> **YOUR TASK**
An exact transcript of the records is what this task asks for.

> **THE DATA**

--------------------------------------------------

/-- The state of SLACK or FOLLOW, and after it the time remaining while TIMING (R188; logs 11 and 45). -/
def timedBytes (now : PartTime) : TimedComparator → List Byte
  | .clear => u8 0 ++ u8 0
  | .timing due => u8 1 ++ u8 1 ++ i32 (remainingMs due now)
  | .live => u8 2 ++ u8 0

/-- LM's part of a WINCH READ (R188). The raw tension takes two bytes, and SLACK's state and time stand before FOLLOW's (log 45). -/
def loadBytes (now : PartTime) (l : Lm) (w : Winch) : List Byte :=
  let m := l.winches[w]
  optional (fun q => u16 q.raw ++ i32 q.tension) m.meas ++ optional (fun q => i8 q.winding ++ i8 q.heatsink) m.meas ++
  flag m.overload ++ flag m.tensionHigh ++ flag m.motorWarm ++ flag m.motorHot ++
  timedBytes now m.slack ++ timedBytes now m.follow ++
  optional (fun q => i32 q.deviation ++ u8 q.targetCommand.code) m.meas ++
  i32 (l.a / 1000) ++ i32 (l.aStar / 1000) ++ optional (fun t => i32 t.1 ++ u8 (winchNumber t.2)) l.tMin

/-- WINCH READ (R173, R188). -/
def winchRead (winch : Byte) (s : State) : Answer :=
  match winchOf winch with
  | none => refuse .badField s
  | some w =>
    let s := settleLink w s
    ⟨.ok, linkBytes (winchCfg s w) s.wlc[w] ++ loadBytes s.part.partTime s.lm w, s⟩

/-- WINCH READ at WLC with LM (R173, R188). -/
def execWinchRead (p : Port) (s : State) : Outcome :=
  request p (fun r s =>
    match r with
    | .winchRead winch => some (winchRead winch s)
    | _ => none) s

end Sys2Proof.Machine
end

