/-- Flight enters PARKED; SU is handed the conditions' clears and then the airborne indication (R139, R202; log 39). -/
def enterParked (s : State) : State :=
  setMode .parked (setPinned false (clearLatch { s with fc := { s.fc with settleTimer := none, v := .zero } }))

/-- Settling ends when all four drives are BRAKED (R139). -/
def testSettle (s : State) : State :=
  if s.fc.mode = .ret .settle ∧ allDrives .braked s = true then enterParked s else s

/-- Flight enters SETTLE (R139). -/
def enterSettle (s : State) : State :=
  testSettle (setMode (.ret .settle) { s with fc := { s.fc with v := .zero, legGoal := none, settleTimer := some (afterMs s 500) } })

/-- A timer is stopped at the entry to STOPPED; an expiry that has come by then is still taken (R145, R153; log 37). -/
def stopTimer (now : PartTime) (timer : Option PartTime) : Option PartTime := timer.filter (fun due => reached now due)

/-- The mode left is closed at the entry to STOPPED (R145). -/
def closeForStop (s : State) : State :=
  let s := closeMode s
  { s with
    fc := { s.fc with
      launchTimer := stopTimer s.part.partTime s.fc.launchTimer, settleTimer := stopTimer s.part.partTime s.fc.settleTimer,
      evict := none } }

/-- Flight enters STOPPED; SU is handed the conditions' clears and then, from PARKED, the airborne indication (R145, R97, R202; log 39). -/
def enterStopped (s : State) : State :=
  let s := closeForStop { s with fc := { s.fc with v := .zero } }
  let s := setReturnBlocked false (setEvictBlocked false (setPinned false s))
  setMode .stopped { s with ct := { s.ct with halted := true } }

/-! ## The stop-cause set -/

/-- A cause that is entered live: a line or monitor cause (R143). -/
def Cause.enteredLive : Cause → Bool
  | .estop | .linkLost _ | .driveFault _ | .follow _ | .slack _ | .overload _ => true
  | .stop | .demoteOverflow | .launchFail | .parkFail | .restart => false

/-- The set holds an entry for a cause and winch (R143). -/
def holdsCause (causes : List CauseEntry) (c : Cause) : Bool := causes.any (fun e => decide (e.cause = c))

/-- A raise of a cause (R144). An entry to STOPPED hands MODE CHANGED, then QUEUE CHANGED (R145; log 39). -/
def raiseCause (c : Cause) (s : State) : State :=
  if holdsCause s.fc.causes c then
    { s with
      fc := { s.fc with
        causes := s.fc.causes.map (fun e => if e.cause = c ∧ c.enteredLive = true then { e with live := true } else e) } }
  else
    let s := { s with fc := { s.fc with causes := s.fc.causes ++ [{ cause := c, live := c.enteredLive }] } }
    if s.fc.mode = .stopped then s else reportQueue s.ct (enterStopped s)

/-- A clear of a cause: its live entry becomes released (R144). -/
def clearCause (c : Cause) (s : State) : State :=
  { s with
    fc := { s.fc with
      causes := s.fc.causes.map (fun e => if e.cause = c ∧ c.enteredLive = true then { e with live := false } else e) } }

end Sys2Proof.Machine
end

--------------------------------------------------

> **SOLUTION**
/-- The state of SLACK or FOLLOW, and after it the time remaining while TIMING (R188; logs 11 and 45). -/
def timedBytes (now : PartTime) : TimedComparator → List Byte
  | .clear => u8 0 ++ u8 0
  | .timing due => u8 1 ++ u8 1 ++ i32 (remainingMs due now)
  | .live => u8 2 ++ u8 0

/-- LM's part of a WINCH READ (R188). The raw tension takes two bytes, and SLACK's state and time stand before FOLLOW's (log 45). -/
def loadBytes (now : PartTime) (l : Lm) (w : Winch) : List Byte :=
  let m := l.winches[w]
  optional (fun q => u16 q.raw ++ i32 q.tension) m.meas ++ optional (fun q => i8 q.winding ++ i8 q.heatsink) m.meas ++
  flag m.overload ++ flag m.tensionHigh ++ flag m.motorWarm ++ flag m.motorHot ++
  timedBytes now m.slack ++ timedBytes now m.follow ++
  optional (fun q => i32 q.deviation ++ u8 q.targetCommand.code) m.meas ++
  i32 (l.a / 1000) ++ i32 (l.aStar / 1000) ++ optional (fun t => i32 t.1 ++ u8 (winchNumber t.2)) l.tMin

/-- WINCH READ (R173, R188). -/
def winchRead (winch : Byte) (s : State) : Answer :=
  match winchOf winch with
  | none => refuse .badField s
  | some w =>
    let s := settleLink w s
    ⟨.ok, linkBytes (winchCfg s w) s.wlc[w] ++ loadBytes s.part.partTime s.lm w, s⟩

/-- WINCH READ at WLC with LM (R173, R188). -/
def execWinchRead (p : Port) (s : State) : Outcome :=
  request p (fun r s =>
    match r with
    | .winchRead winch => some (winchRead winch s)
    | _ => none) s

end Sys2Proof.Machine
end

/-- Flight enters PARKED; SU is handed the conditions' clears and then the airborne indication (R139, R202; log 39). -/
def enterParked (s : State) : State :=
  setMode .parked (setPinned false (clearLatch { s with fc := { s.fc with settleTimer := none, v := .zero } }))

/-- Settling ends when all four drives are BRAKED (R139). -/
def testSettle (s : State) : State :=
  if s.fc.mode = .ret .settle ∧ allDrives .braked s = true then enterParked s else s

/-- Flight enters SETTLE (R139). -/
def enterSettle (s : State) : State :=
  testSettle (setMode (.ret .settle) { s with fc := { s.fc with v := .zero, legGoal := none, settleTimer := some (afterMs s 500) } })

/-- A timer is stopped at the entry to STOPPED; an expiry that has come by then is still taken (R145, R153; log 37). -/
def stopTimer (now : PartTime) (timer : Option PartTime) : Option PartTime := timer.filter (fun due => reached now due)

/-- The mode left is closed at the entry to STOPPED (R145). -/
def closeForStop (s : State) : State :=
  let s := closeMode s
  { s with
    fc := { s.fc with
      launchTimer := stopTimer s.part.partTime s.fc.launchTimer, settleTimer := stopTimer s.part.partTime s.fc.settleTimer,
      evict := none } }

/-- Flight enters STOPPED; SU is handed the conditions' clears and then, from PARKED, the airborne indication (R145, R97, R202; log 39). -/
def enterStopped (s : State) : State :=
  let s := closeForStop { s with fc := { s.fc with v := .zero } }
  let s := setReturnBlocked false (setEvictBlocked false (setPinned false s))
  setMode .stopped { s with ct := { s.ct with halted := true } }

/-! ## The stop-cause set -/

/-- A cause that is entered live: a line or monitor cause (R143). -/
def Cause.enteredLive : Cause → Bool
  | .estop | .linkLost _ | .driveFault _ | .follow _ | .slack _ | .overload _ => true
  | .stop | .demoteOverflow | .launchFail | .parkFail | .restart => false

/-- The set holds an entry for a cause and winch (R143). -/
def holdsCause (causes : List CauseEntry) (c : Cause) : Bool := causes.any (fun e => decide (e.cause = c))

/-- A raise of a cause (R144). An entry to STOPPED hands MODE CHANGED, then QUEUE CHANGED (R145; log 39). -/
def raiseCause (c : Cause) (s : State) : State :=
  if holdsCause s.fc.causes c then
    { s with
      fc := { s.fc with
        causes := s.fc.causes.map (fun e => if e.cause = c ∧ c.enteredLive = true then { e with live := true } else e) } }
  else
    let s := { s with fc := { s.fc with causes := s.fc.causes ++ [{ cause := c, live := c.enteredLive }] } }
    if s.fc.mode = .stopped then s else reportQueue s.ct (enterStopped s)

/-- A clear of a cause: its live entry becomes released (R144). -/
def clearCause (c : Cause) (s : State) : State :=
  { s with
    fc := { s.fc with
      causes := s.fc.causes.map (fun e => if e.cause = c ∧ c.enteredLive = true then { e with live := false } else e) } }

end Sys2Proof.Machine
end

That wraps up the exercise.